-- ==== Sys2Proof/Machine/Update.lean ====
section
/-!
DEFINITION. Bundles and field update (chapter 17): verification, staging, activation, trial and confirmation.
-/
namespace Sys2Proof.Machine

/-! ### Signatures of the firmware's own checks -/

/-- SHA-384 of a byte string. -/
def sha384 (b : Bytes) : Bytes := primOut (.hash 0x02) [b] 48

/-- An ML-DSA signature of parameter set `p` (2 ML-DSA-65, 3 ML-DSA-87), pure mode, verifies. -/
def dsaOk (p : Nat) (pk ctx msg sig : Bytes) : Bool :=
  Config.primBool (.mldsaVerify p) [pk, messageRep 0 ctx.length 0 (ctx ++ msg), sig, leBytes 1 0]

/-- An ECDSA P-384 signature over SHA-384 of the message verifies. -/
def p384Ok (pk msg sig : Bytes) : Bool :=
  !(pointBad 2 pk) && eccVerifies 2 pk (sha384 msg) sig (zeros 2)

/-- An LMS signature verifies. -/
def lmsOk (pk msg sig : Bytes) : Bool := Config.primBool (.htsVerify 1) [pk, msg, sig]

/-- Boot ROM constants (R43, R563, R566, R581, R591): `n` bytes of constant `which`. -/
def rom (which n : Nat) : Bytes := tabulate n (Config.romByte which)

/-- The firmware anchors (R591), the life-cycle anchor (R566), the DDAS anchor (R581) and the image key K_fw (R591). -/
def fwDsa : Bytes := rom 10 2592
def fwLms : Bytes := rom 11 56
def lcDsa : Bytes := rom 12 2592
def lcEc : Bytes := rom 13 97
def ddasDsa : Bytes := rom 14 2592
def ddasEc : Bytes := rom 15 97
def imageKey : Bytes := rom 16 32

/-! ### Bundles (R589–R593) -/

/-- The most a bundle holds. -/
abbrev bundleMax : Nat := 7274496

/-- Fields of a manifest (R589). -/
def mfCount (b : Bytes) : Nat := byteAt b 5
def mfFormat (b : Bytes) : Nat := field b 6 2
def mfVersion (b : Bytes) : Nat := field b 8 4
def mfId (b : Bytes) : Bytes := slice b 16 16
def mfSigned (b : Bytes) : Nat := 64 + 96 * mfCount b

/-- Entry `i`'s 96 bytes and their fields (R590). -/
def mfEntry (b : Bytes) (i : Nat) : Bytes := slice b (64 + 96 * i) 96
def enType (e : Bytes) : Nat := byteAt e 0
def enIndex (e : Bytes) : Nat := byteAt e 1
def enSecver (e : Bytes) : Nat := field e 8 2
def enOffset (e : Bytes) : Nat := field e 12 4
def enLength (e : Bytes) : Nat := field e 16 4
def enHash (e : Bytes) : Bytes := slice e 32 48

/-- The manifest's entries. -/
def mfEntries (b : Bytes) : List Bytes := tabulate (mfCount b) (mfEntry b)

/-- One entry's own rules (R590, R592). -/
def entryOk (b e : Bytes) : Bool :=
  decide (1 ≤ enType e ∧ enType e ≤ 10) && (if enType e = 9 then decide (enIndex e < 64) else decide (enIndex e = 0)) &&
    allZero (slice e 2 2) && allZero (slice e 10 2) && decide (enSecver e ≤ 32) && decide (enOffset e % 4096 = 0) &&
    decide (enOffset e + enLength e ≤ b.length)

/-- Two entries can stand in one bundle: their bodies do not overlap, and they are not of the same type, or programs of two
cells (R592). -/
def entriesMeet (e f : Bytes) : Bool :=
  (decide (enOffset e + enLength e ≤ enOffset f) || decide (enOffset f + enLength f ≤ enOffset e)) &&
    (decide (enType e ≠ enType f) || (decide (enType e = 9) && decide (enIndex e ≠ enIndex f)))

/-- The first entry that breaks a rule of R590 or R592 by itself or with one before it. -/
def badEntry (b : Bytes) : List Bytes → Nat → List Bytes → Option Nat
  | _, _, [] => none
  | before, i, e :: r =>
    if !(entryOk b e) || !(before.all (entriesMeet e)) then some i else badEntry b (e :: before) (i + 1) r

/-- A verification's failure (R593): its UPD_LAST_ERR result and the failing entry, if there is one. -/
structure BundleErr where
  result : Nat
  entry : Option Nat
deriving DecidableEq, Repr

/-- Check 1 of R593. -/
def formatErr (b : Bytes) : Option BundleErr :=
  if decide (b.take 4 ≠ [0x5A, 0x4B, 0x4D, 0x46]) || decide (byteAt b 4 ≠ 1) || decide (mfCount b < 1 ∨ 80 < mfCount b) ||
      !(allZero (slice b 14 2)) || !(allZero (slice b 40 24)) || decide (bundleMax < b.length) then some ⟨1, none⟩
  else match badEntry b [] 0 (mfEntries b) with
    | some i => some ⟨1, some i⟩
    | none => if (mfEntries b).any (fun e => decide (enType e = 1)) then none else some ⟨1, none⟩

/-- Check 2: both signatures verify. -/
def signaturesOk (b : Bytes) : Bool :=
  let n := mfSigned b
  let m := b.take n
  dsaOk 3 fwDsa (ascii "zk-fw") m (slice b n 4627) && lmsOk fwLms m (slice b (n + 4627) 1772)

/-- Check 3: the ISA version against FEAT0 (R476). -/
def isaOk (b : Bytes) : Bool :=
  let f0 := ((featReg 0).getD 0).toNat
  decide (byteAt b 12 = f0 / 65536) && decide (byteAt b 13 ≤ f0 % 65536)

/-- The OTP security version of a type (R594). -/
def otpSecver (o : Otp) (t : Nat) : Nat := tget (fun _ => 0) o.secver t

/-- K_img of a bundle (R591). -/
def bundleKey (b : Bytes) : Bytes := kmac256 imageKey (mfId b) (ascii "ZKIMG")

/-- A body's ciphertext and plaintext. -/
def bodyCt (b e : Bytes) : Bytes := slice b (enOffset e) (enLength e)
def bodyPlain (b e : Bytes) : Bytes := gcmXor (bundleKey b) (slice e 20 12) (bodyCt b e)

/-- Check 5 for one entry: tag and hash. -/
def bodyOk (b e : Bytes) : Bool :=
  decide (gcmTag (bundleKey b) (slice e 20 12) (e.take 32) (bodyCt b e) = slice e 80 16) && decide (sha384 (bodyPlain b e) = enHash e)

» Problem requirements
Copy out the range of lines above starting at the line with "K_fw (R591). -/" and ending at the line with "def ddasEc : Bytes := rom 15 97", exactly and including both.

» Solution to the problem
/-- The firmware anchors (R591), the life-cycle anchor (R566), the DDAS anchor (R581) and the image key K_fw (R591). -/
def fwDsa : Bytes := rom 10 2592
def fwLms : Bytes := rom 11 56
def lcDsa : Bytes := rom 12 2592
def lcEc : Bytes := rom 13 97
def ddasDsa : Bytes := rom 14 2592
def ddasEc : Bytes := rom 15 97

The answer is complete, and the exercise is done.